How to complete this task: Within the data that follows, set down exactly the lines from the one containing "execNamespaceManagement_goes _ _ _ _)" through the one containing "execNamespaceAttachment_goes _ _ _ _)", both ends included.

Dataset excerpts:
========
theorem execSyncInterval_goes (s0 : State) : Goes (execSyncInterval s0) := by
  unfold execSyncInterval
  all_goals repeat' (first
    | (with_reducible refine ok_goes _))

theorem execLinkDown_goes (s0 : State) : Goes (execLinkDown s0) := by
  unfold execLinkDown
  all_goals repeat' (first
    | (with_reducible refine ok_goes _)
    | split)

theorem execStraitMemCfgWrite_goes (p : Path) (off : Nat) (w : Word) (s0 : State) : Goes (execStraitMemCfgWrite p off w s0) := by
  unfold execStraitMemCfgWrite
  all_goals repeat' (first
    | (with_reducible refine regRow_goes _ _ _ _ _)
    | (with_reducible refine ok_goes _)
    | split)

theorem bcsRow_goes (t : Tag) (op : Nat) (q : Sqe) (bad : Option Nat) (f : State → State) (s0 : State) : Goes (bcsRow t op q bad f s0) := by
  unfold bcsRow
  all_goals repeat' (first
    | (with_reducible refine ok_goes _)
    | split)

theorem execSequenceJoin_goes (t : Tag) (q : Sqe) (d : List Byte) (s0 : State) : Goes (execSequenceJoin t q d s0) := by
  unfold execSequenceJoin
  all_goals repeat' (first
    | (with_reducible refine bcsRow_goes _ _ _ _ _ _))

theorem execVectorMin_goes (k : Nat) (f : IFields) (s0 : State) (hk : k < 48) : Goes (execVectorMin k f s0) := by
  unfold execVectorMin
  all_goals repeat' (first
    | (with_reducible refine vecOp_goes _ _ _ _ _ _ (by assumption)))

theorem execNamespaceAttachment_goes (t : Tag) (q : Sqe) (d : List Byte) (s0 : State) : Goes (execNamespaceAttachment t q d s0) := by
  unfold execNamespaceAttachment
  all_goals repeat' (first
    | (with_reducible refine adminRow_goes _ _ _ _ _ _))

theorem straitRow_goes (type : Nat) (m : StraitMsg) (s0 : State) : Goes (straitRow type m s0) := by
  unfold straitRow
  all_goals repeat' (first
    | (with_reducible refine ok_goes _)
    | split)

theorem execPs4Exit_goes (s0 : State) : Goes (execPs4Exit s0) := by
  unfold execPs4Exit
  all_goals repeat' (first
    | (with_reducible refine ok_goes _))

theorem execAadd_goes (k : Nat) (f : IFields) (s0 : State) (hk : k < 48) : Goes (execAadd k f s0) := by
  unfold execAadd
  all_goals repeat' (first
    | (with_reducible refine insn_goes _ _ _ _ _ ?_ (by assumption))
    | (with_reducible refine ok_goes _)
    | intro _)

theorem execBankWake_goes (b : BankId) (s0 : State) (hc : bankOk b = true) : Goes (execBankWake b s0) := by
  unfold execBankWake
  all_goals repeat' (first
    | (with_reducible refine ok_goes _)
    | (exfalso; simp_all; done)
    | split)

theorem execFlush_goes (t : Tag) (q : Sqe) (_d : List Byte) (s0 : State) : Goes (execFlush t q _d s0) := by
  unfold execFlush
  all_goals repeat' (first
    | (with_reducible refine nvmRow_goes _ _ _ _ _))

theorem execAbort_goes (t : Tag) (q : Sqe) (_d : List Byte) (s0 : State) : Goes (execAbort t q _d s0) := by
  unfold execAbort
  all_goals repeat' (first
    | (with_reducible refine adminRow_goes _ _ _ _ _ _))

theorem execSub_goes (k : Nat) (f : IFields) (s0 : State) (hk : k < 48) : Goes (execSub k f s0) := by
  unfold execSub
  all_goals repeat' (first
    | (with_reducible refine scalarBin_goes _ _ _ _ (by assumption)))

theorem execChannelStopsResponding_goes (ch : Nat) (s0 : State) : Goes (execChannelStopsResponding ch s0) := by
  unfold execChannelStopsResponding
  all_goals repeat' (first
    | (with_reducible refine ok_goes _)
    | split)

theorem execSidebandRead_goes (req : List Byte) (s0 : State) : Goes (execSidebandRead req s0) := by
  unfold execSidebandRead
  all_goals repeat' (first
    | (with_reducible refine mctpRow_goes _ _))

theorem execSourceWrite_goes (p : Path) (w : Word) (s0 : State) : Goes (execSourceWrite p w s0) := by
  unfold execSourceWrite
  all_goals repeat' (first
    | (with_reducible refine regRow_goes _ _ _ _ _))

theorem execModuleReset_goes (s0 : State) : Goes (execModuleReset s0) := by
  unfold execModuleReset
  all_goals repeat' (first
    | (with_reducible refine ok_goes _)
    | split)

theorem execScrubAbort_goes (p : Path) (w : Word) (s0 : State) : Goes (execScrubAbort p w s0) := by
  unfold execScrubAbort
  all_goals repeat' (first
    | (with_reducible refine regRow_goes _ _ _ _ _))

theorem execFirmwareCommit_goes (t : Tag) (q : Sqe) (_d : List Byte) (s0 : State) : Goes (execFirmwareCommit t q _d s0) := by
  unfold execFirmwareCommit
  all_goals repeat' (first
    | (with_reducible refine adminRow_goes _ _ _ _ _ _))

theorem execPfcRepeat_goes (p : Nat) (s0 : State) : Goes (execPfcRepeat p s0) := by
  unfold execPfcRepeat
  all_goals repeat' (first
    | (with_reducible refine ok_goes _)
    | split)

theorem execConnect_goes (t : Tag) (q : Sqe) (d : List Byte) (s0 : State) : Goes (execConnect t q d s0) := by
  unfold execConnect
  all_goals repeat' (first
    | (with_reducible refine ok_goes _)
    | (extract_lets x)
    | split)

theorem loneCommand_goes (op : Nat) (t : Tag) (q : Sqe) (d : List Byte) (s0 : State) : Goes (loneCommand op t q d s0) := by
  unfold loneCommand
  all_goals repeat' (first
    | (with_reducible refine ok_goes _)
    | (with_reducible refine execConnect_goes _ _ _ _)
    | split)

theorem execGetLogPage_goes (t : Tag) (q : Sqe) (_d : List Byte) (s0 : State) : Goes (execGetLogPage t q _d s0) := by
  unfold execGetLogPage
  all_goals repeat' (first
    | (with_reducible refine adminRow_goes _ _ _ _ _ _))

theorem execIdentify_goes (t : Tag) (q : Sqe) (_d : List Byte) (s0 : State) : Goes (execIdentify t q _d s0) := by
  unfold execIdentify
  all_goals repeat' (first
    | (with_reducible refine adminRow_goes _ _ _ _ _ _))

theorem execSetFeaturesPowerManagement_goes (t : Tag) (q : Sqe) (_d : List Byte) (s0 : State) : Goes (execSetFeaturesPowerManagement t q _d s0) := by
  unfold execSetFeaturesPowerManagement
  all_goals repeat' (first
    | (with_reducible refine ok_goes _)
    | (extract_lets x)
    | split)

theorem execSetFeaturesNumberOfQueues_goes (t : Tag) (q : Sqe) (_d : List Byte) (s0 : State) : Goes (execSetFeaturesNumberOfQueues t q _d s0) := by
  unfold execSetFeaturesNumberOfQueues
  all_goals repeat' (first
    | (with_reducible refine adminRow_goes _ _ _ _ _ _))

theorem execSetFeatures_goes (t : Tag) (q : Sqe) (_d : List Byte) (s0 : State) : Goes (execSetFeatures t q _d s0) := by
  unfold execSetFeatures
  all_goals repeat' (first
    | (with_reducible refine adminRow_goes _ _ _ _ _ _))

theorem setFeaturesCommand_goes (t : Tag) (q : Sqe) (d : List Byte) (s0 : State) : Goes (setFeaturesCommand t q d s0) := by
  unfold setFeaturesCommand
  all_goals repeat' (first
    | (with_reducible refine execSetFeaturesPowerManagement_goes _ _ _ _)
    | (with_reducible refine execSetFeaturesNumberOfQueues_goes _ _ _ _)
    | (with_reducible refine execSetFeatures_goes _ _ _ _)
    | split)

theorem execAsynchronousEventRequest_goes (t : Tag) (q : Sqe) (_d : List Byte) (s0 : State) : Goes (execAsynchronousEventRequest t q _d s0) := by
  unfold execAsynchronousEventRequest
  all_goals repeat' (first
    | (with_reducible refine adminRow_goes _ _ _ _ _ _))

theorem execNamespaceManagement_goes (t : Tag) (q : Sqe) (d : List Byte) (s0 : State) : Goes (execNamespaceManagement t q d s0) := by
  unfold execNamespaceManagement
  all_goals repeat' (first
    | (with_reducible refine adminRow_goes _ _ _ _ _ _))

theorem execFirmwareImageDownload_goes (t : Tag) (q : Sqe) (d : List Byte) (s0 : State) : Goes (execFirmwareImageDownload t q d s0) := by
  unfold execFirmwareImageDownload
  all_goals repeat' (first
    | (with_reducible refine adminRow_goes _ _ _ _ _ _))

theorem execKeepAlive_goes (t : Tag) (q : Sqe) (_d : List Byte) (s0 : State) : Goes (execKeepAlive t q _d s0) := by
  unfold execKeepAlive
  all_goals repeat' (first
    | (with_reducible refine adminRow_goes _ _ _ _ _ _))

theorem fabricsRow_goes (t : Tag) (q : Sqe) (admin : Bool) (f : Nat → Nat → State → State) (s0 : State) : Goes (fabricsRow t q admin f s0) := by
  unfold fabricsRow
  all_goals repeat' (first
    | (with_reducible refine ok_goes _)
    | split)

theorem execPropertySet_goes (t : Tag) (q : Sqe) (_d : List Byte) (s0 : State) : Goes (execPropertySet t q _d s0) := by
  unfold execPropertySet
  all_goals repeat' (first
    | (with_reducible refine fabricsRow_goes _ _ _ _ _))

theorem execPropertyGet_goes (t : Tag) (q : Sqe) (_d : List Byte) (s0 : State) : Goes (execPropertyGet t q _d s0) := by
  unfold execPropertyGet
  all_goals repeat' (first
    | (with_reducible refine fabricsRow_goes _ _ _ _ _))

theorem execDisconnect_goes (t : Tag) (q : Sqe) (_d : List Byte) (s0 : State) : Goes (execDisconnect t q _d s0) := by
  unfold execDisconnect
  all_goals repeat' (first
    | (with_reducible refine fabricsRow_goes _ _ _ _ _))

theorem execInvalidCommandOpcode_goes (t : Tag) (q : Sqe) (_d : List Byte) (s0 : State) : Goes (execInvalidCommandOpcode t q _d s0) := by
  unfold execInvalidCommandOpcode
  all_goals repeat' (first
    | (with_reducible refine ok_goes _)
    | split)

theorem fabricsCommand_goes (t : Tag) (q : Sqe) (d : List Byte) (s0 : State) : Goes (fabricsCommand t q d s0) := by
  unfold fabricsCommand
  all_goals repeat' (first
    | (with_reducible refine execPropertySet_goes _ _ _ _)
    | (with_reducible refine execConnect_goes _ _ _ _)
    | (with_reducible refine execPropertyGet_goes _ _ _ _)
    | (with_reducible refine execDisconnect_goes _ _ _ _)
    | (with_reducible refine execInvalidCommandOpcode_goes _ _ _ _)
    | split)

theorem mspRow_goes (t : Tag) (op : Nat) (q : Sqe) (f : State → State) (s0 : State) : Goes (mspRow t op q f s0) := by
  unfold mspRow
  all_goals repeat' (first
    | (with_reducible refine adminRow_goes _ _ _ _ _ _))

theorem execFormatNvm_goes (t : Tag) (q : Sqe) (_d : List Byte) (s0 : State) : Goes (execFormatNvm t q _d s0) := by
  unfold execFormatNvm
  all_goals repeat' (first
    | (with_reducible refine mspRow_goes _ _ _ _ _))

theorem execSanitize_goes (t : Tag) (q : Sqe) (_d : List Byte) (s0 : State) : Goes (execSanitize t q _d s0) := by
  unfold execSanitize
  all_goals repeat' (first
    | (with_reducible refine mspRow_goes _ _ _ _ _))

theorem windowRow_goes (t : Tag) (io : Nat) (adm : Nat) (q : Sqe) (f : State → State) (s0 : State) : Goes (windowRow t io adm q f s0) := by
  unfold windowRow
  all_goals repeat' (first
    | (with_reducible refine ok_goes _)
    | (with_reducible refine bcsRow_goes _ _ _ _ _ _)
    | (extract_lets x)
    | split
    | (clear_value x; split))

theorem execRegisterWindowWrite_goes (t : Tag) (q : Sqe) (d : List Byte) (s0 : State) : Goes (execRegisterWindowWrite t q d s0) := by
  unfold execRegisterWindowWrite
  all_goals repeat' (first
    | (with_reducible refine windowRow_goes _ _ _ _ _ _))

theorem execRegisterWindowRead_goes (t : Tag) (q : Sqe) (_d : List Byte) (s0 : State) : Goes (execRegisterWindowRead t q _d s0) := by
  unfold execRegisterWindowRead
  all_goals repeat' (first
    | (with_reducible refine windowRow_goes _ _ _ _ _ _))

theorem adminCommand_goes (op : Nat) (t : Tag) (q : Sqe) (d : List Byte) (s0 : State) : Goes (adminCommand op t q d s0) := by
  unfold adminCommand
  all_goals repeat' (first
    | (with_reducible refine execGetLogPage_goes _ _ _ _)
    | (with_reducible refine execIdentify_goes _ _ _ _)
    | (with_reducible refine execAbort_goes _ _ _ _)
    | (with_reducible refine setFeaturesCommand_goes _ _ _ _)
    | (with_reducible refine execGetFeatures_goes _ _ _ _)
    | (with_reducible refine execAsynchronousEventRequest_goes _ _ _ _)
    | (with_reducible refine execNamespaceManagement_goes _ _ _ _)
    | (with_reducible refine execFirmwareCommit_goes _ _ _ _)
    | (with_reducible refine execFirmwareImageDownload_goes _ _ _ _)
    | (with_reducible refine execNamespaceAttachment_goes _ _ _ _)
    | (with_reducible refine execKeepAlive_goes _ _ _ _)
    | (with_reducible refine fabricsCommand_goes _ _ _ _)
    | (with_reducible refine execFormatNvm_goes _ _ _ _)
    | (with_reducible refine execSanitize_goes _ _ _ _)
    | (with_reducible refine execRegisterWindowWrite_goes _ _ _ _)
    | (with_reducible refine execRegisterWindowRead_goes _ _ _ _)
    | (with_reducible refine execInvalidCommandOpcode_goes _ _ _ _)
    | split)

theorem execNvmWrite_goes (t : Tag) (q : Sqe) (d : List Byte) (s0 : State) : Goes (execNvmWrite t q d s0) := by
  unfold execNvmWrite
  all_goals repeat' (first
    | (with_reducible refine nvmRow_goes _ _ _ _ _))

theorem execDatasetManagement_goes (t : Tag) (q : Sqe) (d : List Byte) (s0 : State) : Goes (execDatasetManagement t q d s0) := by
  unfold execDatasetManagement
  all_goals repeat' (first
    | (with_reducible refine nvmRow_goes _ _ _ _ _))

theorem execNvmVerify_goes (t : Tag) (q : Sqe) (_d : List Byte) (s0 : State) : Goes (execNvmVerify t q _d s0) := by
  unfold execNvmVerify
  all_goals repeat' (first
    | (with_reducible refine nvmRow_goes _ _ _ _ _))

theorem execLoadContext_goes (t : Tag) (q : Sqe) (_d : List Byte) (s0 : State) : Goes (execLoadContext t q _d s0) := by
  unfold execLoadContext
  all_goals repeat' (first
    | (with_reducible refine bcsRow_goes _ _ _ _ _ _))

theorem execWriteChart_goes (t : Tag) (q : Sqe) (d : List Byte) (s0 : State) : Goes (execWriteChart t q d s0) := by
  unfold execWriteChart
  all_goals repeat' (first
    | (with_reducible refine bcsRow_goes _ _ _ _ _ _))

theorem execOutputDrain_goes (t : Tag) (q : Sqe) (_d : List Byte) (s0 : State) : Goes (execOutputDrain t q _d s0) := by
  unfold execOutputDrain
  all_goals repeat' (first
    | (with_reducible refine bcsRow_goes _ _ _ _ _ _))

theorem execSearch_goes (t : Tag) (q : Sqe) (d : List Byte) (s0 : State) : Goes (execSearch t q d s0) := by
  unfold execSearch
  all_goals repeat' (first
    | (with_reducible refine bcsRow_goes _ _ _ _ _ _))

theorem execUnloadContext_goes (t : Tag) (q : Sqe) (_d : List Byte) (s0 : State) : Goes (execUnloadContext t q _d s0) := by
  unfold execUnloadContext
  all_goals repeat' (first
    | (with_reducible refine bcsRow_goes _ _ _ _ _ _))

theorem execScan_goes (t : Tag) (q : Sqe) (d : List Byte) (s0 : State) : Goes (execScan t q d s0) := by
  unfold execScan
  all_goals repeat' (first
    | (with_reducible refine bcsRow_goes _ _ _ _ _ _))

theorem execBindIsland_goes (t : Tag) (q : Sqe) (_d : List Byte) (s0 : State) : Goes (execBindIsland t q _d s0) := by
  unfold execBindIsland
  all_goals repeat' (first
    | (with_reducible refine bcsRow_goes _ _ _ _ _ _))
========
Expected output:
    | (with_reducible refine execNamespaceManagement_goes _ _ _ _)
    | (with_reducible refine execFirmwareCommit_goes _ _ _ _)
    | (with_reducible refine execFirmwareImageDownload_goes _ _ _ _)
    | (with_reducible refine execNamespaceAttachment_goes _ _ _ _)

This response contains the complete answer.